The Pensions Ombudsman has rejected a member's claim for scheme trustees to be required to honour an incorrect benefit statement provided six years previously.
In 2006 the member had received a benefit statement from his defined benefit scheme which estimated the member's annual pension from normal retirement date to be approximately £17,000pa. The statement warned that it was an estimate only, could not be guaranteed and could be altered "if subsequent information comes to light".
In the years that followed, the member undertook detailed financial planning in conjunction with his financial adviser with the aim of ensuring that his retirement income objectives were met. The member's financial plans also took into account the needs of the member's adult disabled son, and the member paid for renovations, costing approximately £20,000, to his son's rented bungalow to ensure that it met his son's needs. In 2012, shortly before the member's normal retirement date, the member received a benefit statement from the scheme which showed his pension as under £13,000pa. Subsequent investigation showed that the 2012 figure was correct under the scheme's rules and that the member had been given an incorrect figure in 2006 due to revaluation rules having been incorrectly applied.
The member argued that he had relied to his detriment on the 2006 benefit statement and incurred substantial expenditure in reliance on it, in particular the renovations to his son's bungalow, which he would not otherwise have incurred.
The Pensions Ombudsman awarded the member £350 for the distress and inconvenience caused by the incorrect benefit statement, but held that the trustees were not required to honour it. She said that the member and his financial adviser should not have relied on the 2006 statement for a period of five years, although she did say that had the member consistently been sent incorrect benefit statements in the period 2006-2011 his argument about having lost the opportunity to make good the difference between his actual projected retirement income and his target retirement income would have held weight. She also found on the balance of probabilities that the member would have incurred the expenditure on his son's bungalow in any event and so could not claim that he had relied to his detriment on the incorrect benefit statement.

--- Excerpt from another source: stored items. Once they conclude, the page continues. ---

/-- Every command in every state ends in a next state, and keeps what its number leaves out. -/
theorem exec_next (i : Instr) (s : State) : ∃ t, exec i s = .next t ∧ Keep (keepMask i) s t := by
  cases i with
  | powerOn => exact execPowerOn_keep s
  | resetn ns => exact execResetn_keep s ns
  | resetRelease x => exact execResetRelease_keep s x
  | cpRelease ms => exact execCpRelease_keep s ms
  | privCalComplete step part passed lasers => exact execPrivCalComplete_keep s step part passed lasers
  | brownOut k => exact execBrownOut_keep s k
  | vinAbove60 mv => exact execVinAbove60_keep s mv
  | overVoltageLatchOff => exact execOverVoltageLatchOff_keep s
  | latchOffRestart => exact execLatchOffRestart_keep s
  | vinBelow6 mv => exact execVinBelow6_keep s mv
  | caseAbove95 => exact execCaseAbove95_keep s
  | thermalTrip peak => exact execThermalTrip_keep s peak
  | alertAck w v => exact execAlertAck_keep s w v
  | localBoundary x => exact execLocalBoundary_keep s x
  | receivedBoundary c delay arrive x => exact execReceivedBoundary_keep s c delay arrive x
  | sundialEntryRun k tick => exact execSundialEntryRun_keep s k tick
  | sundialPreWake => exact execSundialPreWake_keep s
  | commitPoint => exact execCommitPoint_keep s
  | cancelEntry w n => exact execCancelEntry_keep s w n
  | sliceDue c k idx temp => exact execSliceDue_keep s c k idx temp
  | trimRetry c k => exact execTrimRetry_keep s c k
  | trimFitComplete c k fit temp => exact execTrimFitComplete_keep s c k fit temp
  | handoverCheck c k rms faultIncoming => exact execHandoverCheck_keep s c k rms faultIncoming
  | trimExpired c k temp => exact execTrimExpired_keep s c k temp
  | sliceFailed c k idx cause => exact execSliceFailed_keep s c k idx cause
  | sliceRetire w c v => exact execSliceRetire_keep s w c v
  | sliceRestore w c v => exact execSliceRestore_keep s w c v
  | sliceOverdue c k idx => exact execSliceOverdue_keep s c k idx
  | adcClipAlarm c k => exact execAdcClipAlarm_keep s c k
  | dacClipAlarm c k => exact execDacClipAlarm_keep s c k
  | lossOfInput c k rms => exact execLossOfInput_keep s c k rms
  | loFrequencyWrite w c f => exact execLoFrequencyWrite_keep s w c f
  | acquisitionStepComplete c r => exact execAcquisitionStepComplete_keep s c r
  | acquisitionStepFailed c reason => exact execAcquisitionStepFailed_keep s c reason
  | acquisitionWaitEnd c => exact execAcquisitionWaitEnd_keep s c
  | acquisitionLedgerRetry c => exact execAcquisitionLedgerRetry_keep s c
  | pilotWindowEnd c x => exact execPilotWindowEnd_keep s c x
  | lossOfLock c => exact execLossOfLock_keep s c
  | recordValid c => exact execRecordValid_keep s c
  | loadingCeilingWrite w c k v => exact execLoadingCeilingWrite_keep s w c k v
  | loadingRequest w c row => exact execLoadingRequest_keep s w c row
  | policyCodeRateWrite w c v => exact execPolicyCodeRateWrite_keep s w c v
  | relockCandidate c => exact execRelockCandidate_keep s c
  | loadingReset c n foot => exact execLoadingReset_keep s c n foot
  | capCeilingExpire c => exact execCapCeilingExpire_keep s c
  | codewordArrive c g => exact execCodewordArrive_keep s c g
  | iterationEnd slot => exact execIterationEnd_keep s slot
  | codewordLeaves c frame number trial => exact execCodewordLeaves_keep s c frame number trial
  | bankWakeRetry b => exact execBankWakeRetry_keep s b
  | grantEffective => exact execGrantEffective_keep s
  | grantRequestRetry => exact execGrantRequestRetry_keep s
  | bankDrained b => exact execBankDrained_keep s b
  | microcodeReloadDone b => exact execMicrocodeReloadDone_keep s b
  | bankReturned => exact execBankReturned_keep s
  | coreArrives c => exact execCoreArrives_keep s c
  | coreInvalid c => exact execCoreInvalid_keep s c
  | mocResend c => exact execMocResend_keep s c
  | ptpEventMessage x p => exact execPtpEventMessage_keep s x p
  | ptpEgress c x p => exact execPtpEgress_keep s c x p
  | clientBlockReceived c x head => exact execClientBlockReceived_keep s c x head
  | sealReceived c x => exact execSealReceived_keep s c x
  | clientRateWrite w x v => exact execClientRateWrite_keep s w x v
  | clientRateMismatch c x => exact execClientRateMismatch_keep s c x
  | laneRateWrite w l v => exact execLaneRateWrite_keep s w l v
  | clientLanesWrite w x v => exact execClientLanesWrite_keep s w x v
  | laneStateChange l v => exact execLaneStateChange_keep s l v
  | ingressFault x cause l => exact execIngressFault_keep s x cause l
  | lrefLost q => exact execLrefLost_keep s q
  | lrefRestored q => exact execLrefRestored_keep s q
  | laneBerAlarm l => exact execLaneBerAlarm_keep s l
  | hostBlockReceived x b => exact execHostBlockReceived_keep s x b
  | laneTestWrite w l v => exact execLaneTestWrite_keep s w l v
  | checkerSyncLost l errors => exact execCheckerSyncLost_keep s l errors
  | contextEnable w x v t => exact execContextEnable_keep s w x v t
  | contextRoll w c k => exact execContextRoll_keep s w c k
  | rollInterval c k => exact execRollInterval_keep s c k
  | transmitResume c => exact execTransmitResume_keep s c
  | xtsEncrypt x => exact execXtsEncrypt_keep s x
  | xtsDecrypt x => exact execXtsDecrypt_keep s x
  | gcmEncrypt x => exact execGcmEncrypt_keep s x
  | gcmDecrypt x => exact execGcmDecrypt_keep s x
  | kmac256Derive x => exact execKmac256Derive_keep s x
  | shake256 x => exact execShake256_keep s x
  | falconVerify x => exact execFalconVerify_keep s x
  | falconSign x => exact execFalconSign_keep s x
  | mlKemKeyGeneration x => exact execMlKemKeyGeneration_keep s x
  | mlKemEncapsulate x => exact execMlKemEncapsulate_keep s x
  | mlKemDecapsulate x => exact execMlKemDecapsulate_keep s x
  | requestCompletion u check => exact execRequestCompletion_keep s u check
  | slotWrite w row => exact execSlotWrite_keep s w row
  | slotErase w k => exact execSlotErase_keep s w k
  | eraseComplete k => exact execEraseComplete_keep s k
  | quoteRequest w row => exact execQuoteRequest_keep s w row
  | ownerKeyEnrol w value => exact execOwnerKeyEnrol_keep s w value
  | rollbackFloor w sub v => exact execRollbackFloor_keep s w sub v
  | rekeyRoot w v => exact execRekeyRoot_keep s w v
  | rootInterval c => exact execRootInterval_keep s c
  | offer c session body => exact execOffer_keep s c session body
  | answer c session body => exact execAnswer_keep s c session body
  | confirmI c session body => exact execConfirmI_keep s c session body
  | confirmR c session tag => exact execConfirmR_keep s c session tag
  | abort c session reason => exact execAbort_keep s c session reason
  | offerWait c => exact execOfferWait_keep s c
  | agreementTimeout c => exact execAgreementTimeout_keep s c
  | agreementRetry c => exact execAgreementRetry_keep s c
  | rootInstall c => exact execRootInstall_keep s c
  | rootMigrationDeadline c => exact execRootMigrationDeadline_keep s c
  | latticeRetry c => exact execLatticeRetry_keep s c
  | holdOffEnd idx => exact execHoldOffEnd_keep s idx
  | qualificationEnd idx => exact execQualificationEnd_keep s idx
  | refTableWrite w m v => exact execRefTableWrite_keep s w m v
  | forceRefWrite w m v => exact execForceRefWrite_keep s w m v
  | loopBandwidthStep => exact execLoopBandwidthStep_keep s
  | ppsEdge x off err => exact execPpsEdge_keep s x off err
  | todMessage x m => exact execTodMessage_keep s x m
  | advertRead c status row => exact execAdvertRead_keep s c status row
  | avenueModeWrite w mode t => exact execAvenueModeWrite_keep s w mode t
  | cellArrival c x seq => exact execCellArrival_keep s c x seq
  | cellLost x => exact execCellLost_keep s x
  | alignedRelease x => exact execAlignedRelease_keep s x
  | reorderWindowShort => exact execReorderWindowShort_keep s
  | takeover => exact execTakeover_keep s
  | switchMuteEnd c => exact execSwitchMuteEnd_keep s c
  | viewRecord => exact execViewRecord_keep s
  | keeperDecision slot => exact execKeeperDecision_keep s slot
  | keeperOrder b => exact execKeeperOrder_keep s b
  | keeperUnreachable => exact execKeeperUnreachable_keep s
  | avenueClear w sfn => exact execAvenueClear_keep s w sfn
  | lockout w sfn => exact execLockout_keep s w sfn
  | forcedSwitch w c sfn => exact execForcedSwitch_keep s w c sfn
  | manualSwitch w c sfn => exact execManualSwitch_keep s w c sfn
  | exercise w sfn => exact execExercise_keep s w sfn
  | degradeSwitch => exact execDegradeSwitch_keep s
  | revert => exact execRevert_keep s
  | footpathPacketTransmit c => exact execFootpathPacketTransmit_keep s c
  | hello c => exact execHello_keep s c
  | footpathSend w c row => exact execFootpathSend_keep s w c row
  | toneHeard c levels => exact execToneHeard_keep s c levels
  | syncMatch c window level => exact execSyncMatch_keep s c window level
  | falseDetection c => exact execFalseDetection_keep s c
  | headerCheck c octets => exact execHeaderCheck_keep s c octets
  | watchHit c tone rise window level => exact execWatchHit_keep s c tone rise window level
  | footpathPacketEnd c payload check level snr => exact execFootpathPacketEnd_keep s c payload check level snr
  | noiseFloorWindow c levels => exact execNoiseFloorWindow_keep s c levels
  | neighbourLost c => exact execNeighbourLost_keep s c
  | keeperOrderRepeat => exact execKeeperOrderRepeat_keep s
  | footpathLedgerRetry c d => exact execFootpathLedgerRetry_keep s c d
  | svc2Conversion samples ended => exact execSvc2Conversion_keep s samples ended
  | comparatorFire k code => exact execComparatorFire_keep s k code
  | comparatorRearm k code => exact execComparatorRearm_keep s k code
  | comparatorWrite w k v => exact execComparatorWrite_keep s w k v
  | injectNow w v => exact execInjectNow_keep s w v
  | injectLengthWrite w v => exact execInjectLengthWrite_keep s w v
  | svcAccumClear w v => exact execSvcAccumClear_keep s w v
  | tfeRunWrite w j v => exact execTfeRunWrite_keep s w j v
  | tfeCoeffWrite w j v => exact execTfeCoeffWrite_keep s w j v
  | calReload w c v => exact execCalReload_keep s w c v
  | calLearnedClear w v => exact execCalLearnedClear_keep s w v
  | calSave w v => exact execCalSave_keep s w v
  | calSaveInterval => exact execCalSaveInterval_keep s
  | calSaveRetry => exact execCalSaveRetry_keep s
  | idleTimerExpire d => exact execIdleTimerExpire_keep s d
  | sleepEntryDone d => exact execSleepEntryDone_keep s d
  | domainAccess d => exact execDomainAccess_keep s d
  | domainWakeComplete d bad => exact execDomainWakeComplete_keep s d bad
  | wakeStallProgress idx => exact execWakeStallProgress_keep s idx
  | stallLimit idx => exact execStallLimit_keep s idx
  | domainHoldWrite w d v => exact execDomainHoldWrite_keep s w d v
  | ledgerRequest act item cost => exact execLedgerRequest_keep s act item cost
  | shed => exact execShed_keep s
  | ceilingWrite w v => exact execCeilingWrite_keep s w v
  | shedPositionReset => exact execShedPositionReset_keep s
  | shedUnresolved => exact execShedUnresolved_keep s
  | keepAliveExit source us bad cool => exact execKeepAliveExit_keep s source us bad cool
  | sramError x scrubber => exact execSramError_keep s x scrubber
  | scrubPass ms found => exact execScrubPass_keep s ms found
  | poisonReload addr => exact execPoisonReload_keep s addr
  | lightParityError bank offset x => exact execLightParityError_keep s bank offset x
  | recordWrite typ region subject payload => exact execRecordWrite_keep s typ region subject payload
  | pageProgramDone ok => exact execPageProgramDone_keep s ok
  | commitMarkerProgrammed => exact execCommitMarkerProgrammed_keep s
  | pageReadDone block page sectors => exact execPageReadDone_keep s block page sectors
  | blockEraseDone ok => exact execBlockEraseDone_keep s ok
  | refresh shown => exact execRefresh_keep s shown
  | blockRestore w v => exact execBlockRestore_keep s w v
  | logWrite => exact execLogWrite_keep s
  | aopMessage t source port octets crcOk => exact execAopMessage_keep s t source port octets crcOk
  | aopRead w o m offset => exact execAopRead_keep s w o m offset
  | aopWrite w o m offset v => exact execAopWrite_keep s w o m offset v
  | scheduledWrite w o m t v => exact execScheduledWrite_keep s w o m t v
  | subscribe w mode o m period => exact execSubscribe_keep s w mode o m period
  | unsubscribe w n => exact execUnsubscribe_keep s w n
  | describe w o m => exact execDescribe_keep s w o m
  | sessionOpen w role slot nonce => exact execSessionOpen_keep s w role slot nonce
  | proof w sig => exact execProof_keep s w sig
  | close w => exact execClose_keep s w
  | sessionIdle id => exact execSessionIdle_keep s id
  | unprovedSessionDiscard id => exact execUnprovedSessionDiscard_keep s id
  | sessionClose w v => exact execSessionClose_keep s w v
  | aopPortWrite w v => exact execAopPortWrite_keep s w v
  | dictSave w v => exact execDictSave_keep s w v
  | dictRestore w v => exact execDictRestore_keep s w v
  | dictFactory w v => exact execDictFactory_keep s w v
  | counterSelectWrite w n v => exact execCounterSelectWrite_keep s w n v
  | counterClear w v => exact execCounterClear_keep s w v
  | counterRangeWrite w m row => exact execCounterRangeWrite_keep s w m row
  | snapshotLatch => exact execSnapshotLatch_keep s
  | snapshotCopyRetry b => exact execSnapshotCopyRetry_keep s b
  | eventFetch w v => exact execEventFetch_keep s w v
  | groupWindow window collision => exact execGroupWindow_keep s window collision
  | beacon f => exact execBeacon_keep s f
  | memberStatus f => exact execMemberStatus_keep s f
  | orders f => exact execOrders_keep s f
  | join slot f => exact execJoin_keep s slot f
  | leave f => exact execLeave_keep s f
  | listenEnd => exact execListenEnd_keep s
  | deputyTakeover => exact execDeputyTakeover_keep s
  | handover => exact execHandover_keep s
  | memberAbsent slot => exact execMemberAbsent_keep s slot
  | groupLeave w v => exact execGroupLeave_keep s w v
  | duplicateJoinRetry => exact execDuplicateJoinRetry_keep s
  | announceTimer => exact execAnnounceTimer_keep s
  | announce b => exact execAnnounce_keep s b
  | settleEnd registrar => exact execSettleEnd_keep s registrar
  | rollBackoffEnd site => exact execRollBackoffEnd_keep s site
  | groupRoll b => exact execGroupRoll_keep s b
  | siteRoll b => exact execSiteRoll_keep s b
  | ack b => exact execAck_keep s b
  | ackTimeout site => exact execAckTimeout_keep s site
  | registrationRetry site => exact execRegistrationRetry_keep s site
  | domainRoll b => exact execDomainRoll_keep s b
  | domainRollTimer => exact execDomainRollTimer_keep s
  | rollIncomplete => exact execRollIncomplete_keep s
  | carrierWithoutTraffic c => exact execCarrierWithoutTraffic_keep s c
  | imageWrite w row => exact execImageWrite_keep s w row
  | imageCommit w row => exact execImageCommit_keep s w row
  | imageActivate w sub t v => exact execImageActivate_keep s w sub t v
  | probationPass sub c => exact execProbationPass_keep s sub c
  | probationFail sub c => exact execProbationFail_keep s sub c
  | vinBack extreme => exact execVinBack_keep s extreme
  | aonLost => exact execAonLost_keep s
  | checkerGainsSync l => exact execCheckerGainsSync_keep s l
  | tfeOutput j x => exact execTfeOutput_keep s j x
  | newImageLoaded sub => exact execNewImageLoaded_keep s sub
  | neighbourDiscovery port x => exact execNeighbourDiscovery_keep s port x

It is difficult not to feel sympathy with the member in this case, who had taken considerable care to plan for the needs of himself and his family in retirement. However, from a trustee perspective the case illustrates that trustees should not assume they are legally bound to honour incorrect benefit statements. Trustees should also note that the risk of a member complaint being upheld is likely to be greater if incorrect benefit statements are provided repeatedly over a period of years.